Vector Quantization (VQ) has garnered increasing attention for its ability to encode continuous visual signals into discrete tokens, enabling autoregressive (AR) models to process visual modalities. Since VQGAN, most visual AR generative models have adopted a two - stage design: first encode signals into discrete latent space for pretraining, then generate them with an autoregressive Transformer.

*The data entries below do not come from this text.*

-- ==== Sys2Proof/Machine/Caesar.lean ====
section
/-!
DEFINITION. Machine/Caesar.lean: CLOCK, CUNLOCK, UPPER, A2V, CADD, V2A (spec/41_caesar.md).
-/

namespace Sys2Proof.Machine

/-- CLOCK (R151): flow 0 with parameter `shift = k`. -/
def execClock (imm : BitVec 24) (s : State) : Host.Outcome State Fault Refusal :=
  .next (s.launchIn 0 [(strOf "shift", sext24 imm)])

/-- CUNLOCK (R152): flow 1 with parameter `shift = -k`, the negation of the integer. -/
def execCunlock (imm : BitVec 24) (s : State) : Host.Outcome State Fault Refusal :=
  .next (s.launchIn 1 [(strOf "shift", -sext24 imm)])

/-- UPPER's function (R153). -/
def uopUpper (o : Operands) : Except Code Value := do
  let m ← asStr o.prev
  .ok (.str (m.map upper))

/-- UPPER (R153). -/
def execUpper (s : State) : Host.Outcome State Fault Refusal := runTask uopUpper none s

/-- The symbol values of a string of letters; any other character raises InvalidInputError (R154). -/
def symbols (m : Str) : Except Code (List Int) :=
  if m.all isLetter then .ok (m.map sym) else .error .invalidInput

/-- A2V's function (R154). -/
def uopA2v (o : Operands) : Except Code Value := do
  let m ← asStr o.prev
  let vs ← symbols m
  .ok (.ints vs)

/-- A2V (R154). -/
def execA2v (s : State) : Host.Outcome State Fault Refusal := runTask uopA2v none s

/-- CADD's function (R155). -/
def uopCadd (o : Operands) : Except Code Value := do
  let vs ← asInts o.prev
  let k ← present o.param
  .ok (.ints (vs.map fun v => ((mod26 (v + k)).val : Int)))

/-- CADD (R155). -/
def execCadd (s : State) : Host.Outcome State Fault Refusal := runTask uopCadd none s

/-- V2A's function (R156). -/
def uopV2a (o : Operands) : Except Code Value := do
  let vs ← asInts o.prev
  if vs.any fun v => decide (v < 0) then .error .typeError
  else .ok (.str (vs.map fun v => chr26 (mod26 v)))

/-- Does PREV hold an integer above 25? No Value does (`00_scope.md` R18). -/
def prevTooLarge (v : Value) : Bool :=
  match v with
  | .ints vs => vs.any fun v => decide (25 < v)
  | .str _ | .pairs _ | .square _ | .rows _ | .blocks _ | .keys _ _ => false

/-- V2A (R156): "elements never exceed 25"; on any that does the model stops (log 17). -/
def execV2a (s : State) : Host.Outcome State Fault Refusal :=
  if prevTooLarge s.prev then .fault .notASymbol else runTask uopV2a none s

end Sys2Proof.Machine
end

Besides generation, BEiT proposed Masked Image Modeling (MIM) based on the VQ framework, achieving successful latent - based pretraining and thus attracting growing interest in unifying visual representation learning and generation tasks in a shared latent space.

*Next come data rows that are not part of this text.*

/-- The key square holds the letters of R195. -/
theorem toList_of_keySquare? {key : Str} {sq : Vector Byte 25} (h : keySquare? key = some sq) :
    sq.toList = squareLetters key := by
  simp only [keySquare?, Option.ite_none_right_eq_some, Option.dite_none_right_eq_some, Option.some.injEq] at h
  obtain ⟨-, hlen, hsq⟩ := h
  rw [← hsq, Vector.toList_mk]

theorem pfKeyWf_of_cfgWf {c : Cfg} (h : cfgWf c = true) : pfKeyWf c.pfKey = true := by
  simp only [cfgWf, Bool.and_eq_true] at h
  obtain ⟨⟨⟨-, hpf⟩, -⟩, -⟩ := h
  exact hpf

/-- PFKEY under a key word that has a square. -/
theorem exec_pfkey_of_square {s : State} {sq : Vector Byte 25} (h : keySquare? s.build.cfg.pfKey = some sq) :
    exec .pfkey s = runTask (fun _ => .ok (.square sq)) none s := by
  simp only [exec, execPfkey, h]

/-- Settles O35: the square's letters are a permutation of the 25; the folded key word is placed first, and what the
alphabet adds is a part of it in order. -/
theorem pfkeyBuildsSquare : Obligations.PfkeyBuildsSquare := by
  refine ⟨by decide, fun s t pm h hcfg => ?_⟩
  have hkey := pfKeyWf_of_cfgWf hcfg
  obtain ⟨sq, hsq⟩ := keySquare?_isSome hkey
  have hlist := toList_of_keySquare? hsq
  have hperm : sq.toList.Perm squareAlphabet := hlist ▸ squareLetters_perm hkey
  refine ⟨sq, returns_of_ok (exec_pfkey_of_square hsq) h rfl, hperm.nodup_iff.2 (by decide +kernel), fun c => ?_, ?_⟩
  · rw [hperm.mem_iff, mem_squareAlphabet_iff]
  · intro folded
    obtain ⟨rest, hrest, hsub⟩ := placeNew_eq_append (placeNew [] folded) squareAlphabet
    exact ⟨placeNew [] folded, rest, hlist.trans hrest, fun c => by simp [mem_placeNew],
      placeNew_first_seen [] folded [] rfl (fun _ => .rfl) .nil, squareAlphabet_rises.sublist hsub⟩

end Sys2Proof.Proofs

/-! ### The digraph rule (spec/43_playfair.md R194, R198 to R200) -/

namespace Sys2Proof.Proofs

open Sys2Proof Sys2Proof.Machine

/-! #### Positions in a square (R194) -/

theorem toList_squareAt (sq : Vector Byte 25) (r c : Fin 5) : sq.toList[5 * r.val + c.val]? = some (squareAt sq r c) := by
  have hlt : 5 * r.val + c.val < sq.toList.length := by
    rw [Vector.length_toList]
    omega
  rw [List.getElem?_eq_getElem hlt, squareAt, Vector.getElem_toList]

theorem squareAt_mem (sq : Vector Byte 25) (r c : Fin 5) : squareAt sq r c ∈ sq.toList :=
  List.mem_of_getElem? (toList_squareAt sq r c)

/-- The scan of a square stops at a letter's first place. -/
theorem find?_position {sq : Vector Byte 25} {ch : Byte} (h : sq.toList.idxOf ch < 25) :
    (List.finRange 25).find? (fun p => decide (sq[p] = ch)) = some ⟨sq.toList.idxOf ch, h⟩ := by
  have hlt : sq.toList.idxOf ch < sq.toList.length := by rwa [Vector.length_toList]
  have hhere : sq[sq.toList.idxOf ch] = ch := by rw [← Vector.getElem_toList hlt, List.getElem_idxOf]
  have hbefore (j : Nat) (hj : j < sq.toList.idxOf ch) : sq[j] ≠ ch := by
    rw [← Vector.getElem_toList (hj.trans hlt)]
    simpa using List.not_of_lt_findIdx hj
  refine (List.find?_ofFn_eq_some_of_injective Function.injective_id).2 ⟨decide_eq_true hhere, fun j hj => ?_⟩
  exact mt of_decide_eq_true (hbefore j hj)

/-- The position of a letter is that of its first place in the square. -/
theorem getPosition_of_mem {sq : Vector Byte 25} {ch : Byte} (h : ch ∈ sq.toList) :
    ∃ r c : Fin 5, getPosition sq ch = .ok (r, c) ∧ r.val = sq.toList.idxOf ch / 5 ∧ c.val = sq.toList.idxOf ch % 5 := by
  have hlt : sq.toList.idxOf ch < 25 := by simpa using List.idxOf_lt_length_iff.2 h
  exact ⟨_, _, by rw [getPosition, find?_position hlt], rfl, rfl⟩

/-- Only a letter of the square has a position. -/
theorem mem_of_getPosition {sq : Vector Byte 25} {ch : Byte} {p : Fin 5 × Fin 5} (h : getPosition sq ch = .ok p) :
    ch ∈ sq.toList := by
  unfold getPosition at h
  split at h
  next q hq =>
    have hch : sq[q] = ch := by simpa using List.find?_some hq
    rw [← hch]
    simp
  next => cases h

/-- A letter of the square is the one at its position. -/
theorem exists_squareAt {sq : Vector Byte 25} {ch : Byte} (h : ch ∈ sq.toList) : ∃ r c, squareAt sq r c = ch := by
  obtain ⟨r, c, -, hr, hc⟩ := getPosition_of_mem h
  have hpos : 5 * r.val + c.val = sq.toList.idxOf ch := by rw [hr, hc, Nat.div_add_mod]
  refine ⟨r, c, Option.some.inj ?_⟩
  rw [← toList_squareAt, hpos, List.getElem?_idxOf h]

/-- In a square of distinct letters the letter at a position has that position. -/
theorem getPosition_squareAt {sq : Vector Byte 25} (hsq : sq.toList.Nodup) (r c : Fin 5) :
    getPosition sq (squareAt sq r c) = .ok (r, c) := by
  obtain ⟨r', c', hpos, hr, hc⟩ := getPosition_of_mem (squareAt_mem sq r c)
  have hidx : sq.toList.idxOf (squareAt sq r c) = 5 * r.val + c.val := by
    obtain ⟨hlt, hget⟩ := List.getElem?_eq_some_iff.1 (toList_squareAt sq r c)
    rw [← hget, hsq.idxOf_getElem]
  have hr' : r' = r := Fin.ext (by omega)
  have hc' : c' = c := Fin.ext (by omega)
  rw [hpos, hr', hc']

/-! #### The rule and its inverse (R198) -/

/-- The rule by the two positions. -/
theorem subst_of_positions {sq : Vector Byte 25} {a b : Byte} {ra ca rb cb : Fin 5} (d : Nat)
    (ha : getPosition sq a = .ok (ra, ca)) (hb : getPosition sq b = .ok (rb, cb)) :
    subst sq d a b =
      if ra = rb then .ok (squareAt sq ra (turn ca d), squareAt sq rb (turn cb d))
      else if ca = cb then .ok (squareAt sq (turn ra d) ca, squareAt sq (turn rb d) cb)
      else .ok (squareAt sq ra cb, squareAt sq rb ca) := by
  rw [subst, ha, hb]
  rfl

/-- One to the right and four to the right are five. -/
theorem turn_turn (i : Fin 5) : turn (turn i 1) 4 = i := by
  revert i
  decide

theorem turn_injective {i j : Fin 5} (h : turn i 1 = turn j 1) : i = j := by
  rw [← turn_turn i, h, turn_turn]

/-- Settles O58: the substituted letters stand in the same of the three cases, and there the second step leads back. -/
theorem digraphRuleIsUndone : Obligations.DigraphRuleIsUndone := by
  intro sq a b hsq ha hb
  obtain ⟨ra, ca, rfl⟩ := exists_squareAt ha
  obtain ⟨rb, cb, rfl⟩ := exists_squareAt hb
  have hsubst (d : Nat) (r c r' c' : Fin 5) :=
    subst_of_positions d (getPosition_squareAt hsq r c) (getPosition_squareAt hsq r' c')
  by_cases hrow : ra = rb
  · refine ⟨_, _, (hsubst ..).trans (if_pos hrow), squareAt_mem .., squareAt_mem .., ?_⟩
    rw [hsubst, if_pos hrow, turn_turn, turn_turn]
  by_cases hcol : ca = cb
  · refine ⟨_, _, (hsubst ..).trans ((if_neg hrow).trans (if_pos hcol)), squareAt_mem .., squareAt_mem .., ?_⟩
    rw [hsubst, if_neg (mt turn_injective hrow), if_pos hcol, turn_turn, turn_turn]
  · refine ⟨_, _, (hsubst ..).trans ((if_neg hrow).trans (if_neg hcol)), squareAt_mem .., squareAt_mem .., ?_⟩
    rw [hsubst, if_neg hrow, if_neg (Ne.symm hcol)]

/-! #### PFENC and PFDEC (R199, R200) -/

/-- The digraph `q` stands for the digraph `p` under the square, with step `d`, by the places of the two letters in
the square's list (R198). -/
def StandsFor (sq : Vector Byte 25) (d : Nat) (p q : Byte × Byte) : Prop :=
  let row (c : Byte) : Nat := sq.toList.idxOf c / 5
  let col (c : Byte) : Nat := sq.toList.idxOf c % 5
  let letter (r c : Nat) : Option Byte := sq.toList[5 * r + c]?
  if row p.1 = row p.2 then
    some q.1 = letter (row p.1) ((col p.1 + d) % 5) ∧ some q.2 = letter (row p.2) ((col p.2 + d) % 5)
  else if col p.1 = col p.2 then
    some q.1 = letter ((row p.1 + d) % 5) (col p.1) ∧ some q.2 = letter ((row p.2 + d) % 5) (col p.2)
  else some q.1 = letter (row p.1) (col p.2) ∧ some q.2 = letter (row p.2) (col p.1)

/-- Letters of the square are substituted by the rule. -/
theorem subst_of_mem {sq : Vector Byte 25} {a b : Byte} (d : Nat) (ha : a ∈ sq.toList) (hb : b ∈ sq.toList) :
    ∃ q, subst sq d a b = .ok q ∧ StandsFor sq d (a, b) q := by
  obtain ⟨ra, ca, hpa, hra, hca⟩ := getPosition_of_mem ha
  obtain ⟨rb, cb, hpb, hrb, hcb⟩ := getPosition_of_mem hb
  rw [subst_of_positions d hpa hpb]
  simp only [StandsFor, ← hra, ← hca, ← hrb, ← hcb, Fin.val_inj]
  have hletter (r c : Fin 5) := (toList_squareAt sq r c).symm
  split
  · exact ⟨_, rfl, hletter .., hletter ..⟩
  · split
    · exact ⟨_, rfl, hletter .., hletter ..⟩
    · exact ⟨_, rfl, hletter .., hletter ..⟩

/-- A substituted digraph is of letters of the square. -/
theorem mem_of_subst {sq : Vector Byte 25} {d : Nat} {a b : Byte} {q : Byte × Byte} (h : subst sq d a b = .ok q) :
    a ∈ sq.toList ∧ b ∈ sq.toList := by
  obtain ⟨p, hp, h⟩ := (except_bind_ok ..).1 h
  obtain ⟨p', hp', -⟩ := (except_bind_ok ..).1 h
  exact ⟨mem_of_getPosition hp, mem_of_getPosition hp'⟩

theorem substAll_cons (sq : Vector Byte 25) (d : Nat) (p : Byte × Byte) (ps : List (Byte × Byte)) :
    substAll sq d (p :: ps) =
      subst sq d p.1 p.2 >>= fun q => substAll sq d ps >>= fun out => .ok (q.1 :: q.2 :: out) := rfl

However, recent studies have shown that visual generation and representation capabilities often lack consistency under a VQ - based learning framework. This inconsistency is conjectured to arise from the competing objectives for identical embedding space: representation learning tasks emphasize inter - class discrimination to maximize high - level semantics, while generative tasks prioritize the reconstruction of details. In addition, training obstacles brought by VQ itself further limit the optimization process.
As such, efforts have been made to extract rich semantic features from visual signals for quantization to improve the representation capacity of generative models. However, these coarse - grained semantics often sacrifice detailed information, making it difficult to support high - quality image reconstruction and generation, resulting in significant performance degradation.

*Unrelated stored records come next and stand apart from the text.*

-- ==== Sys2Proof/Machine/State.lean ====
section
/-! DEFINITION. The state of FTG (spec/10_state.md R20 to R51) and its value at reset (R50), with the host's side of
the one port: the operations the host has still to perform and the answer to the last one (spec/20_memory.md R60). -/

namespace Sys2Proof.Machine

/-- `STATUS.STATE` (R41). Code 3 never occurs, so it has no constructor. -/
inductive RunState where
  /-- No command has been taken since reset. -/
  | idle
  /-- The last command taken completed. -/
  | done
  /-- A command faulted. -/
  | fault
  deriving DecidableEq, Repr

/-- `STATUS.CAUSE` (R41, spec/60_exceptions.md R201). Codes 4 to 15 never occur. -/
inductive Cause where
  | none
  | invalidInvocation
  | invalidExponent
  /-- Reserved by the spec and never written (R204). -/
  | ioFailure
  deriving DecidableEq, Repr

/-- The bytes of the table apertures that hold a value, keyed by port byte address (spec/20_memory.md R62 to R64),
addresses strictly rising. An address that is not listed has no value: the contents are unspecified (spec/10_state.md
R33, spec/93_implementation_defined.md U9). -/
abbrev Memory := List Host.Cell

/-- One operation of the host: a port access of any width and address (spec/20_memory.md R60, R66), or the hardware
reset, which is no port access (spec/30_encoding.md R112, spec/70_reset_and_hazards.md R230). The width is in bytes. -/
inductive HostOp where
  | read (addr : PortAddr) (width : Nat)
  | write (addr : PortAddr) (width : Nat) (v : Reg)
  | hardReset
  deriving DecidableEq, Repr

/-- The port's answer to the last host operation (spec/00_scope.md R12, spec/70_reset_and_hazards.md R251). -/
inductive PortResp where
  /-- No access yet, or the last operation was the hardware reset. -/
  | none
  /-- A write was acknowledged. -/
  | ack
  /-- A read returned this value. -/
  | data (v : Reg)
  /-- The access was refused (spec/20_memory.md R70). -/
  | accessFault
  deriving DecidableEq, Repr

/-- The whole state (R20). `regN` to `res1` are the data registers `x[0]` to `x[4]` (R21); `mem` holds `WIN`, `TW` and
`REV` (R30 to R32); `params` is the constant `CAP` and the open parameter `NUM` (R43, spec/00_scope.md R7, R8); `script`
and `resp` are the host's side of the port and no registers of the block (log 4, log 5). -/
structure State where
  regN     : Reg
  regL     : Reg
  regM     : Reg
  res0     : Reg
  res1     : Reg
  runState : RunState
  cause    : Cause
  wv       : Bool
  tv       : Bool
  rv       : Bool
  finfo    : Reg
  mem      : Memory
  params   : Config.Params
  script   : List HostOp
  resp     : PortResp
  deriving DecidableEq, Repr

/-- Why the model stops. Every fault the spec gives FTG is a next state, so this one reason is the model's own. -/
inductive Fault where
  /-- Raised by a port read (`Machine.hostStep`) that spec/20_memory.md R68 admits but whose element the memory does not
  list: spec/10_state.md R33 and spec/20_memory.md R70 forbid inventing a value. Safe; no state that meets `Inv`
  (Safety.lean) raises it (log 7). -/
  | unspecifiedCell
  deriving DecidableEq, Repr

/-- Why an instruction has no meaning. -/
inductive Refusal where
  /-- Raised by an arm of `exec` that has no meaning yet; safe. No arm of this model raises it. -/
  | notModelled (mnemonic : String)
  deriving DecidableEq, Repr

/-- The machine right after reset (R50). `params`, `script` and `resp` are DESIGN CHOICES (log 2 to 5); every other
value is R50's. -/
def State.reset : State where
  regN     := 0#64
  regL     := 1#64
  regM     := 0#64
  res0     := 0#64
  res1     := 0#64
  runState := .idle
  cause    := .none
  wv       := false
  tv       := false
  rv       := false
  finfo    := 0#64
  mem      := []
  params   := Config.Params.initial
  script   := []
  resp     := .none

end Sys2Proof.Machine
end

In this paper, we argue that representation learning and generation are not completely conflicting but with intrinsic complementarity. The crux lies in exploiting such complementarity while minimizing the information loss, which requires specific designs. To achieve this, we propose to decouple coarse - grained semantics from latent space during training and recover them for reconstruction to meet the different needs while minimizing the information loss and overhead.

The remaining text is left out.